Final answer:
Manufactured and mobile homes are considered personal property due to their mobility, lack of permanent attachment to land, and different tax treatment compared to real estate. They can, however, be reclassified as real estate under certain circumstances, such as when permanently affixed to owned land.
Step-by-step explanation:
Manufactured homes and mobile homes are considered personal property because they meet specific criteria distinguishing them from real estate. These types of homes are often easily movable, which sets them apart from traditional houses that are permanently affixed to the land. Secondly, they are not permanently attached to the land; this means that the attachment to the land is either non-existent or temporary, allowing for the mobility of the home. Lastly, in many jurisdictions, manufactured and mobile homes are not subject to real estate taxes, but rather to personal property taxes or other forms of taxation that can differ from those applied to real estate.

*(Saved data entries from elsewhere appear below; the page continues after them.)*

/-! ### Calibration, locks and the compute combs (05_calibration_and_locking.md) -/

/-- The commands of the benchmark-row rotation and of the lock loops complete (R93 to R98, R102, R104, R107, R108): a phase gives way to the
next, phase 9 ends with the row's new results, a held swap becomes ready, the selected row's and channel's words are latched, a lock loss
and a passed pilot check are kept with the row. -/
def Obligations.CalibrationComplete : Prop :=
  (∀ (s : State) (g : Core) (e : Eng) (ms : List CalMeas), (ote s g e).stopped = false → (ote s g e).void = false → (ote s g e).phase < 9
    → (ote s g e).phaseAt + 25000 ≤ s.now → 512 ≤ (ote s g e).samples + exSamples s.now (ote s g e)
    → Does (.calPhaseEnd g e ms) s fun t => (ote t g e).phase = (ote s g e).phase + 1 ∧ (ote t g e).phaseAt = s.now ∧ (ote t g e).samples = 0)
  ∧ (∀ (s : State) (g : Core) (e : Eng) (m : CalMeas), (ote s g e).stopped = false → (ote s g e).void = false → (ote s g e).phase = 0
    → (ote s g e).calState = 1 → (ote s g e).phaseAt + 25000 ≤ s.now → 512 ≤ (ote s g e).samples + exSamples s.now (ote s g e)
    → Does (.calPhaseEnd g e [m]) s fun t => (Tbl.get {} (ote t g e).rows (ote s g e).bench).offTrim = m.offTrim)
  ∧ (∀ (s : State) (g : Core) (e : Eng) (m : CalMeas), (ote s g e).stopped = false → (ote s g e).void = false → (ote s g e).phase = 9
    → (ote s g e).calState = 1 → calCause m = none
    → (ote s g e).phaseAt + 25000 ≤ s.now → 512 ≤ (ote s g e).samples + exSamples s.now (ote s g e)
    → Does (.calPhaseEnd g e [m]) s fun t => (ote t g e).phase = 15 ∧ (Tbl.get {} (ote t g e).rows (ote s g e).bench).sc = m.sc
        ∧ (Tbl.get {} (ote t g e).rows (ote s g e).bench).kappa = m.kappa ∧ (Tbl.get {} (ote t g e).rows (ote s g e).bench).fails = 0)
  ∧ (∀ (s : State) (g : Core) (e : Eng) (x : Nat) (prio : Bool), (ote s g e).calState = 1 → (ote s g e).phase = 15
    → (ote s g e).swapReady = false → (ote s g e).swapLatched = false → nextRow s.now (ote s g e) = some (x, prio)
    → Does (.swapReadyDeferred g e) s fun t => (ote t g e).swapReady = true ∧ (ote t g e).nextBench = x ∧ (ote t g e).readyAt = s.now)
  ∧ (∀ (s : State) (g : Core) (e : Eng), (ote s g e).phase ≤ 9 → (ote s g e).stopped = false
    → (ote s g e).phaseAt + 1000000 ≤ s.now → (ote s g e).samples + exSamples s.now (ote s g e) < 512
    → Does (.exerciseBurst g e) s fun t => (ote t g e).burst = true)
  ∧ (∀ (s : State) (g : Core) (e : Eng), (ote s g e).swapReady = true ∨ (ote s g e).swapLatched = true
    → (ote s g e).readyAt + 16250000 ≤ s.now → s.log.queue.length < 256
    → rateOk s (0x8038 * 4096 + g.val * 4 + e.val) 100000000 = true
    → Does (.swapWaitAlarm g e) s fun t => t.log.queue = s.log.queue ++ [⟨s.time.ns, BitVec.ofNat 16 (hcode (coreHalf g) 0x38), BitVec.ofNat 16 g,
        BitVec.ofNat 32 e, BitVec.ofNat 32 (swapWait s.now (ote s g e)), BitVec.ofNat 32 (oldestAge s.now (ote s g e)), 0⟩])
  ∧ (∀ (s : State) (g : Core) (e : Eng) (v : Word), CoreOn s g (oteOff e 0x10)
    → Does (.oteRowSelWrite g e v) s fun t => (ote t g e).rowSel = v &&& 0x7F
        ∧ (ote t g e).selCal = if fld v 0 7 < 65 then (Tbl.get {} (ote s g e).rows (fld v 0 7)).sc ++ (Tbl.get {} (ote s g e).rows (fld v 0 7)).kappa
            else 0)
  ∧ (∀ (s : State) (g : Core) (e : Eng) (v : Word), CoreOn s g (oteOff e 0x20)
    → Does (.oteChanSelWrite g e v) s fun t => (ote t g e).chanSel = v &&& 0x3F
        ∧ (ote t g e).selTrim = ((ote s g e).trims.getD (fld v 0 6) 0).setWidth 32)
  ∧ (∀ (s : State) (g : Core) (e : Eng) (row : Fin 65), Does (.lockLost (.rowTrim g e row)) s fun t =>
      (Tbl.get {} (ote t g e).rows row).unlocked = true ∧ (row.val = (ote s g e).bench → (ote t g e).prio = (ote s g e).prio))
  ∧ (∀ (s : State) (c : Clu) (n : Fin 4), Does (.relockComplete (.compComb c n)) s fun t => (comb t c n).relocking = false
      ∧ (comb t c n).unlocked = (comb s c n).unlocked)
  ∧ (∀ (s : State) (g : Core) (e : Eng) (row : Fin 65), Does (.pilotCheckEnd (.rowTrim g e row) .pass) s fun t =>
      (Tbl.get {} (ote t g e).rows row).unlocked = false ∧ (Tbl.get {} (ote t g e).rows row).attempts = 0)
  ∧ (∀ (s : State) (g : Core) (e : Eng) (row : Fin 65), (Tbl.get {} (ote s g e).rows row).attempts < 3
    → Does (.pilotCheckEnd (.rowTrim g e row) .order) s fun t =>
        (Tbl.get {} (ote t g e).rows row).attempts = (Tbl.get {} (ote s g e).rows row).attempts + 1
        ∧ (Tbl.get {} (ote t g e).rows row).pilotFails = satAdd 255 (Tbl.get {} (ote s g e).rows row).pilotFails 1)

/-- The slew governor and the compute comb hand-over complete (R25, R106, R107): the driven slots move by at most one point of the interval
before, and the hand-over goes through its steps in order to the new comb in the map. -/
def Obligations.CombsComplete : Prop :=
  (∀ (s : State) (c : Clu) (n : Fin 4) (j m : Nat), (comb s c n).unlocked = true → combSlot s c n = some j → standby s c = some m
    → (clu s c).handover = none → (comb s c n).lostAt + 2000000 ≤ s.now
    → Does (.combRelockTimeout c n) s fun t => (clu t c).handover = some ⟨j, 1, true, false, s.now⟩)
  ∧ (∀ (s : State) (c : Clu) (want : List Nat) (n : Nat), n = (if (clu s c).drivenOf = 0 then slots s c else (clu s c).drivenOf)
    → (clu s c).driven ≤ n
    → Does (.governorIntervalEnd c want) s fun t => (clu t c).drivenOf = slots s c ∧ (clu t c).driven ≤ slots s c
      ∧ dutyLow (clu s c).driven n (slots s c) ≤ (clu t c).driven
      ∧ (clu t c).driven ≤ max (dutyLow (clu s c).driven n (slots s c)) (min (dutyTop (clu s c).driven n (slots s c))
          (slots s c * (if c.val < 8 then s.pwr.capA else s.pwr.capB) / 100)))
  ∧ (∀ (s : State) (c : Clu) (n : Fin 4) (loss : Half16) (line : Fin 64) (lineLoss : Half16), loss.toNat < 150 → lineLoss.toNat < 300
    → Does (.combPowerCheck c n loss line lineLoss) s fun t => (comb t c n).loss = loss ∧ (comb t c n).warned = decide (100 ≤ loss.toNat)
        ∧ (clu t c).handover = (clu s c).handover)
  ∧ (∀ (s : State) (c : Clu) (v : Word) (n : Nat), blockHeld s (cluBase c + 0x2020) = false → bit v 31 = true → fld v 0 2 ≠ 3
    → standby s c = some n → (clu s c).handover = none
    → Does (.cluCombGo c v) s fun t => (clu t c).handover = some ⟨fld v 0 2, 1, false, false, s.now⟩ ∧ (comb t c n).state = 1
        ∧ ∀ p ∈ slotEngines c (fld v 0 2), (ote t p.1 p.2).stopped = true)
  ∧ (∀ (s : State) (c : Clu) (j n at_ : Nat) (f r : Bool), (clu s c).handover = some ⟨j, 1, f, r, at_⟩ → standby s c = some n
    → Does (.handoverStandbyLocked c) s fun t => (clu t c).handover = some ⟨j, 2, f, r, s.now⟩ ∧ (comb t c n).state = 5
        ∧ ∀ p ∈ slotEngines c j, (ote t p.1 p.2).held = true)
  ∧ (∀ (s : State) (c : Clu) (j at_ : Nat) (f r : Bool), (clu s c).handover = some ⟨j, 2, f, r, at_⟩
    → Does (.handoverEnginesHeld c) s fun t => (clu t c).handover = some ⟨j, 3, f, r, s.now⟩)
  ∧ (∀ (s : State) (c : Clu) (j at_ : Nat) (f r : Bool), (clu s c).handover = some ⟨j, 2, f, r, at_⟩ → at_ + 2000000 ≤ s.now
    → Does (.handoverHoldTimeout c) s fun t => (clu t c).handover = some ⟨j, if f then 3 else 0, f, r, s.now⟩
        ∧ (f = false → ∀ p ∈ slotEngines c j, (ote t p.1 p.2).held = false ∧ (ote t p.1 p.2).stopped = false)
        ∧ (f = true → ∀ p ∈ slotEngines c j, (ote t p.1 p.2).hoPause = ringsBusy (ote s p.1 p.2)))
  ∧ (∀ (s : State) (c : Clu) (j at_ : Nat) (f r : Bool), (clu s c).handover = some ⟨j, 3, f, r, at_⟩
    → Does (.handoverSwitchDone c) s fun t => (clu t c).handover = some ⟨j, 4, f, r, s.now⟩)
  ∧ (∀ (s : State) (c : Clu) (j n at_ : Nat) (f r : Bool) (trims : List (List Half16)), (clu s c).handover = some ⟨j, 4, f, r, at_⟩
    → standby s c = some n → (clu s c).handWait = [] → n ≠ slotComb s c j
    → Does (.handoverConfirmEnd c true true trims) s fun t => (clu t c).handover = none ∧ (comb t c n).state = 3
        ∧ (comb t c (slotComb s c j)).state = 4 ∧ (clu t c).combMap = setFld (setFld (clu s c).combMap (2 * j) 2 n) 8 1 0
        ∧ (∀ p ∈ slotEngines c j, (ote t p.1 p.2).held = false)
        ∧ ∀ x ∈ (slotEngines c j).zip trims, (ote t x.1.1 x.1.2).trims = x.2)
  ∧ (∀ (s : State) (c : Clu) (j n at_ : Nat) (f : Bool) (io fo : Bool) (trims : List (List Half16)),
    (clu s c).handover = some ⟨j, 4, f, false, at_⟩ → standby s c = some n → (io && fo) = false
    → Does (.handoverConfirmEnd c io fo trims) s fun t => (clu t c).handover = some ⟨j, 0, f, true, s.now⟩ ∧ (comb t c n).state = 2
        ∧ (clu t c).combMap = (clu s c).combMap)
  ∧ (∀ (s : State) (c : Clu) (j n at_ : Nat) (f r : Bool), (clu s c).handover = some ⟨j, 0, f, r, at_⟩ → standby s c = some n
    → at_ + 100000000 ≤ s.now
    → Does (.handoverRetry c) s fun t => (clu t c).handover = some ⟨j, 1, f, r, s.now⟩ ∧ (comb t c n).state = 1)
/-! ### DDR and the copy engines (08_memory_system.md) -/
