/-! ### send -/

@[simp] theorem send_now (ch : Chan_) (kind : Nat) (args : List Nat) (s : State) : (send ch kind args s).now = s.now := rfl
@[simp] theorem send_freeCtr (ch : Chan_) (kind : Nat) (args : List Nat) (s : State) : (send ch kind args s).freeCtr = s.freeCtr := rfl
@[simp] theorem send_mem (ch : Chan_) (kind : Nat) (args : List Nat) (s : State) : (send ch kind args s).mem = s.mem := rfl
@[simp] theorem send_cores (ch : Chan_) (kind : Nat) (args : List Nat) (s : State) : (send ch kind args s).cores = s.cores := rfl
@[simp] theorem send_clus (ch : Chan_) (kind : Nat) (args : List Nat) (s : State) : (send ch kind args s).clus = s.clus := rfl
@[simp] theorem send_ctxs (ch : Chan_) (kind : Nat) (args : List Nat) (s : State) : (send ch kind args s).ctxs = s.ctxs := rfl
@[simp] theorem send_transit (ch : Chan_) (kind : Nat) (args : List Nat) (s : State) : (send ch kind args s).transit = s.transit := rfl
@[simp] theorem send_ddr (ch : Chan_) (kind : Nat) (args : List Nat) (s : State) : (send ch kind args s).ddr = s.ddr := rfl
@[simp] theorem send_hst (ch : Chan_) (kind : Nat) (args : List Nat) (s : State) : (send ch kind args s).hst = s.hst := rfl
@[simp] theorem send_idb (ch : Chan_) (kind : Nat) (args : List Nat) (s : State) : (send ch kind args s).idb = s.idb := rfl
@[simp] theorem send_rst (ch : Chan_) (kind : Nat) (args : List Nat) (s : State) : (send ch kind args s).rst = s.rst := rfl
@[simp] theorem send_tally (ch : Chan_) (kind : Nat) (args : List Nat) (s : State) : (send ch kind args s).tally = s.tally := rfl
@[simp] theorem send_log (ch : Chan_) (kind : Nat) (args : List Nat) (s : State) : (send ch kind args s).log = s.log := rfl
@[simp] theorem send_fab (ch : Chan_) (kind : Nat) (args : List Nat) (s : State) : (send ch kind args s).fab = s.fab := rfl
@[simp] theorem send_link (ch : Chan_) (kind : Nat) (args : List Nat) (s : State) : (send ch kind args s).link = s.link := rfl
@[simp] theorem send_steer (ch : Chan_) (kind : Nat) (args : List Nat) (s : State) : (send ch kind args s).steer = s.steer := rfl
@[simp] theorem send_stew (ch : Chan_) (kind : Nat) (args : List Nat) (s : State) : (send ch kind args s).stew = s.stew := rfl
@[simp] theorem send_ckpt (ch : Chan_) (kind : Nat) (args : List Nat) (s : State) : (send ch kind args s).ckpt = s.ckpt := rfl
@[simp] theorem send_time (ch : Chan_) (kind : Nat) (args : List Nat) (s : State) : (send ch kind args s).time = s.time := rfl
@[simp] theorem send_boot (ch : Chan_) (kind : Nat) (args : List Nat) (s : State) : (send ch kind args s).boot = s.boot := rfl
@[simp] theorem send_pwr (ch : Chan_) (kind : Nat) (args : List Nat) (s : State) : (send ch kind args s).pwr = s.pwr := rfl
@[simp] theorem send_upd (ch : Chan_) (kind : Nat) (args : List Nat) (s : State) : (send ch kind args s).upd = s.upd := rfl
@[simp] theorem send_pins (ch : Chan_) (kind : Nat) (args : List Nat) (s : State) : (send ch kind args s).pins = s.pins := rfl
@[simp] theorem send_eth (ch : Chan_) (kind : Nat) (args : List Nat) (s : State) : (send ch kind args s).eth = s.eth := rfl
@[simp] theorem send_side (ch : Chan_) (kind : Nat) (args : List Nat) (s : State) : (send ch kind args s).side = s.side := rfl
@[simp] theorem send_pending (ch : Chan_) (kind : Nat) (args : List Nat) (s : State) : (send ch kind args s).pending = s.pending := rfl

/-! ### countAt -/

@[simp] theorem countAt_now (base k ev qual n : Nat) (ranged : Bool) (s : State) : (countAt base k ev qual n ranged s).now = s.now := rfl
@[simp] theorem countAt_freeCtr (base k ev qual n : Nat) (ranged : Bool) (s : State) : (countAt base k ev qual n ranged s).freeCtr = s.freeCtr := rfl
@[simp] theorem countAt_mem (base k ev qual n : Nat) (ranged : Bool) (s : State) : (countAt base k ev qual n ranged s).mem = s.mem := rfl
@[simp] theorem countAt_cores (base k ev qual n : Nat) (ranged : Bool) (s : State) : (countAt base k ev qual n ranged s).cores = s.cores := rfl
@[simp] theorem countAt_clus (base k ev qual n : Nat) (ranged : Bool) (s : State) : (countAt base k ev qual n ranged s).clus = s.clus := rfl
@[simp] theorem countAt_ctxs (base k ev qual n : Nat) (ranged : Bool) (s : State) : (countAt base k ev qual n ranged s).ctxs = s.ctxs := rfl
@[simp] theorem countAt_transit (base k ev qual n : Nat) (ranged : Bool) (s : State) : (countAt base k ev qual n ranged s).transit = s.transit := rfl
@[simp] theorem countAt_ddr (base k ev qual n : Nat) (ranged : Bool) (s : State) : (countAt base k ev qual n ranged s).ddr = s.ddr := rfl
@[simp] theorem countAt_hst (base k ev qual n : Nat) (ranged : Bool) (s : State) : (countAt base k ev qual n ranged s).hst = s.hst := rfl
@[simp] theorem countAt_idb (base k ev qual n : Nat) (ranged : Bool) (s : State) : (countAt base k ev qual n ranged s).idb = s.idb := rfl
@[simp] theorem countAt_rst (base k ev qual n : Nat) (ranged : Bool) (s : State) : (countAt base k ev qual n ranged s).rst = s.rst := rfl
@[simp] theorem countAt_log (base k ev qual n : Nat) (ranged : Bool) (s : State) : (countAt base k ev qual n ranged s).log = s.log := rfl
@[simp] theorem countAt_fab (base k ev qual n : Nat) (ranged : Bool) (s : State) : (countAt base k ev qual n ranged s).fab = s.fab := rfl
@[simp] theorem countAt_link (base k ev qual n : Nat) (ranged : Bool) (s : State) : (countAt base k ev qual n ranged s).link = s.link := rfl
@[simp] theorem countAt_steer (base k ev qual n : Nat) (ranged : Bool) (s : State) : (countAt base k ev qual n ranged s).steer = s.steer := rfl
@[simp] theorem countAt_stew (base k ev qual n : Nat) (ranged : Bool) (s : State) : (countAt base k ev qual n ranged s).stew = s.stew := rfl
@[simp] theorem countAt_ckpt (base k ev qual n : Nat) (ranged : Bool) (s : State) : (countAt base k ev qual n ranged s).ckpt = s.ckpt := rfl
@[simp] theorem countAt_time (base k ev qual n : Nat) (ranged : Bool) (s : State) : (countAt base k ev qual n ranged s).time = s.time := rfl
@[simp] theorem countAt_boot (base k ev qual n : Nat) (ranged : Bool) (s : State) : (countAt base k ev qual n ranged s).boot = s.boot := rfl
@[simp] theorem countAt_pwr (base k ev qual n : Nat) (ranged : Bool) (s : State) : (countAt base k ev qual n ranged s).pwr = s.pwr := rfl
@[simp] theorem countAt_upd (base k ev qual n : Nat) (ranged : Bool) (s : State) : (countAt base k ev qual n ranged s).upd = s.upd := rfl
@[simp] theorem countAt_pins (base k ev qual n : Nat) (ranged : Bool) (s : State) : (countAt base k ev qual n ranged s).pins = s.pins := rfl
@[simp] theorem countAt_eth (base k ev qual n : Nat) (ranged : Bool) (s : State) : (countAt base k ev qual n ranged s).eth = s.eth := rfl
@[simp] theorem countAt_side (base k ev qual n : Nat) (ranged : Bool) (s : State) : (countAt base k ev qual n ranged s).side = s.side := rfl
@[simp] theorem countAt_sent (base k ev qual n : Nat) (ranged : Bool) (s : State) : (countAt base k ev qual n ranged s).sent = s.sent := rfl
@[simp] theorem countAt_pending (base k ev qual n : Nat) (ranged : Bool) (s : State) : (countAt base k ev qual n ranged s).pending = s.pending := rfl

/-! ### rateMark -/

@[simp] theorem rateMark_now (key : Nat) (s : State) : (rateMark key s).now = s.now := rfl
@[simp] theorem rateMark_freeCtr (key : Nat) (s : State) : (rateMark key s).freeCtr = s.freeCtr := rfl
@[simp] theorem rateMark_mem (key : Nat) (s : State) : (rateMark key s).mem = s.mem := rfl
@[simp] theorem rateMark_cores (key : Nat) (s : State) : (rateMark key s).cores = s.cores := rfl
@[simp] theorem rateMark_clus (key : Nat) (s : State) : (rateMark key s).clus = s.clus := rfl
@[simp] theorem rateMark_ctxs (key : Nat) (s : State) : (rateMark key s).ctxs = s.ctxs := rfl
@[simp] theorem rateMark_transit (key : Nat) (s : State) : (rateMark key s).transit = s.transit := rfl
@[simp] theorem rateMark_ddr (key : Nat) (s : State) : (rateMark key s).ddr = s.ddr := rfl
@[simp] theorem rateMark_hst (key : Nat) (s : State) : (rateMark key s).hst = s.hst := rfl
@[simp] theorem rateMark_idb (key : Nat) (s : State) : (rateMark key s).idb = s.idb := rfl
@[simp] theorem rateMark_rst (key : Nat) (s : State) : (rateMark key s).rst = s.rst := rfl
@[simp] theorem rateMark_tally (key : Nat) (s : State) : (rateMark key s).tally = s.tally := rfl
@[simp] theorem rateMark_fab (key : Nat) (s : State) : (rateMark key s).fab = s.fab := rfl
@[simp] theorem rateMark_link (key : Nat) (s : State) : (rateMark key s).link = s.link := rfl
@[simp] theorem rateMark_steer (key : Nat) (s : State) : (rateMark key s).steer = s.steer := rfl
@[simp] theorem rateMark_stew (key : Nat) (s : State) : (rateMark key s).stew = s.stew := rfl
@[simp] theorem rateMark_ckpt (key : Nat) (s : State) : (rateMark key s).ckpt = s.ckpt := rfl
@[simp] theorem rateMark_time (key : Nat) (s : State) : (rateMark key s).time = s.time := rfl
@[simp] theorem rateMark_boot (key : Nat) (s : State) : (rateMark key s).boot = s.boot := rfl
@[simp] theorem rateMark_pwr (key : Nat) (s : State) : (rateMark key s).pwr = s.pwr := rfl
@[simp] theorem rateMark_upd (key : Nat) (s : State) : (rateMark key s).upd = s.upd := rfl
@[simp] theorem rateMark_pins (key : Nat) (s : State) : (rateMark key s).pins = s.pins := rfl
@[simp] theorem rateMark_eth (key : Nat) (s : State) : (rateMark key s).eth = s.eth := rfl
@[simp] theorem rateMark_side (key : Nat) (s : State) : (rateMark key s).side = s.side := rfl
@[simp] theorem rateMark_sent (key : Nat) (s : State) : (rateMark key s).sent = s.sent := rfl
@[simp] theorem rateMark_pending (key : Nat) (s : State) : (rateMark key s).pending = s.pending := rfl

/-! ### drawFree -/

@[simp] theorem drawFree_now (k : Nat) (s : State) : (drawFree k s).2.now = s.now := rfl
@[simp] theorem drawFree_mem (k : Nat) (s : State) : (drawFree k s).2.mem = s.mem := rfl
@[simp] theorem drawFree_cores (k : Nat) (s : State) : (drawFree k s).2.cores = s.cores := rfl
@[simp] theorem drawFree_clus (k : Nat) (s : State) : (drawFree k s).2.clus = s.clus := rfl
@[simp] theorem drawFree_ctxs (k : Nat) (s : State) : (drawFree k s).2.ctxs = s.ctxs := rfl
@[simp] theorem drawFree_transit (k : Nat) (s : State) : (drawFree k s).2.transit = s.transit := rfl
@[simp] theorem drawFree_ddr (k : Nat) (s : State) : (drawFree k s).2.ddr = s.ddr := rfl
@[simp] theorem drawFree_hst (k : Nat) (s : State) : (drawFree k s).2.hst = s.hst := rfl
@[simp] theorem drawFree_idb (k : Nat) (s : State) : (drawFree k s).2.idb = s.idb := rfl
@[simp] theorem drawFree_rst (k : Nat) (s : State) : (drawFree k s).2.rst = s.rst := rfl
@[simp] theorem drawFree_tally (k : Nat) (s : State) : (drawFree k s).2.tally = s.tally := rfl
@[simp] theorem drawFree_log (k : Nat) (s : State) : (drawFree k s).2.log = s.log := rfl
@[simp] theorem drawFree_fab (k : Nat) (s : State) : (drawFree k s).2.fab = s.fab := rfl
@[simp] theorem drawFree_link (k : Nat) (s : State) : (drawFree k s).2.link = s.link := rfl
@[simp] theorem drawFree_steer (k : Nat) (s : State) : (drawFree k s).2.steer = s.steer := rfl
@[simp] theorem drawFree_stew (k : Nat) (s : State) : (drawFree k s).2.stew = s.stew := rfl
@[simp] theorem drawFree_ckpt (k : Nat) (s : State) : (drawFree k s).2.ckpt = s.ckpt := rfl
@[simp] theorem drawFree_time (k : Nat) (s : State) : (drawFree k s).2.time = s.time := rfl
@[simp] theorem drawFree_boot (k : Nat) (s : State) : (drawFree k s).2.boot = s.boot := rfl
@[simp] theorem drawFree_pwr (k : Nat) (s : State) : (drawFree k s).2.pwr = s.pwr := rfl
@[simp] theorem drawFree_upd (k : Nat) (s : State) : (drawFree k s).2.upd = s.upd := rfl
@[simp] theorem drawFree_pins (k : Nat) (s : State) : (drawFree k s).2.pins = s.pins := rfl
@[simp] theorem drawFree_eth (k : Nat) (s : State) : (drawFree k s).2.eth = s.eth := rfl
@[simp] theorem drawFree_side (k : Nat) (s : State) : (drawFree k s).2.side = s.side := rfl
@[simp] theorem drawFree_sent (k : Nat) (s : State) : (drawFree k s).2.sent = s.sent := rfl
@[simp] theorem drawFree_pending (k : Nat) (s : State) : (drawFree k s).2.pending = s.pending := rfl
@[simp] theorem drawFree_freeCtr (k : Nat) (s : State) : (drawFree k s).2.freeCtr = s.freeCtr + 1 := rfl

/-! ### Updates through a function are the plain ones -/

@[simp] theorem updCore_eq (i : Nat) (f : CoreSt → CoreSt) (s : State) : updCore i f s = setCore i (f (core s i)) s := rfl
@[simp] theorem updClu_eq (i : Nat) (f : CluSt → CluSt) (s : State) : updClu i f s = setClu i (f (clu s i)) s := rfl
@[simp] theorem updCtx_eq (i : Nat) (f : CtxSt → CtxSt) (s : State) : updCtx i f s = setCtx i (f (ctx s i)) s := rfl
@[simp] theorem updRing_eq (i : Nat) (f : RingSt → RingSt) (s : State) : updRing i f s = setRing i (f (ring s i)) s := rfl
@[simp] theorem updChan_eq (i : Nat) (f : DdrChan → DdrChan) (s : State) : updChan i f s = setChan i (f (chan s i)) s := rfl
@[simp] theorem updFab_eq (i : Nat) (f : FabSt → FabSt) (s : State) : updFab i f s = setFab i (f (fab s i)) s := rfl
@[simp] theorem setStrm_eq (g st : Nat) (r : Stream) (s : State) :
    setStrm g st r s = setCore g { core s g with streams := Tbl.set (core s g).streams st r } s := rfl
@[simp] theorem updStrm_eq (g st : Nat) (f : Stream → Stream) (s : State) : updStrm g st f s = setStrm g st (f (strm s g st)) s := rfl
@[simp] theorem setQueue_eq (g q : Nat) (k : TokQueue) (s : State) :
    setQueue g q k s = setCore g { core s g with queues := Tbl.set (core s g).queues q k } s := rfl
@[simp] theorem setOte_eq (g e : Nat) (o : Ote) (s : State) :
    setOte g e o s = setCore g { core s g with engines := Tbl.set (core s g).engines e o } s := rfl
@[simp] theorem updOte_eq (g e : Nat) (f : Ote → Ote) (s : State) : updOte g e f s = setOte g e (f (ote s g e)) s := rfl
@[simp] theorem setPair_eq (p l : Nat) (k : Pair) (s : State) :
    setPair p l k s = setFab p { fab s p with pairs := Tbl.set (fab s p).pairs l k } s := rfl
@[simp] theorem updPair_eq (p l : Nat) (f : Pair → Pair) (s : State) : updPair p l f s = setPair p l (f (pair s p l)) s := rfl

It's important to note that while these homes may be considered personal property, they can be reclassified as real estate under certain conditions — for instance, if they are permanently affixed to land that the owner also holds. Real estate usually comprises things that are not movable, such as a house permanently attached to a piece of land. Also, real estate is often subject to real estate taxes based on its value and location.
Ultimately, the distinction comes down to the physical nature of the property, its mobility, and the way it is taxed. Understanding these differences is essential for proper legal and financial handling of such properties.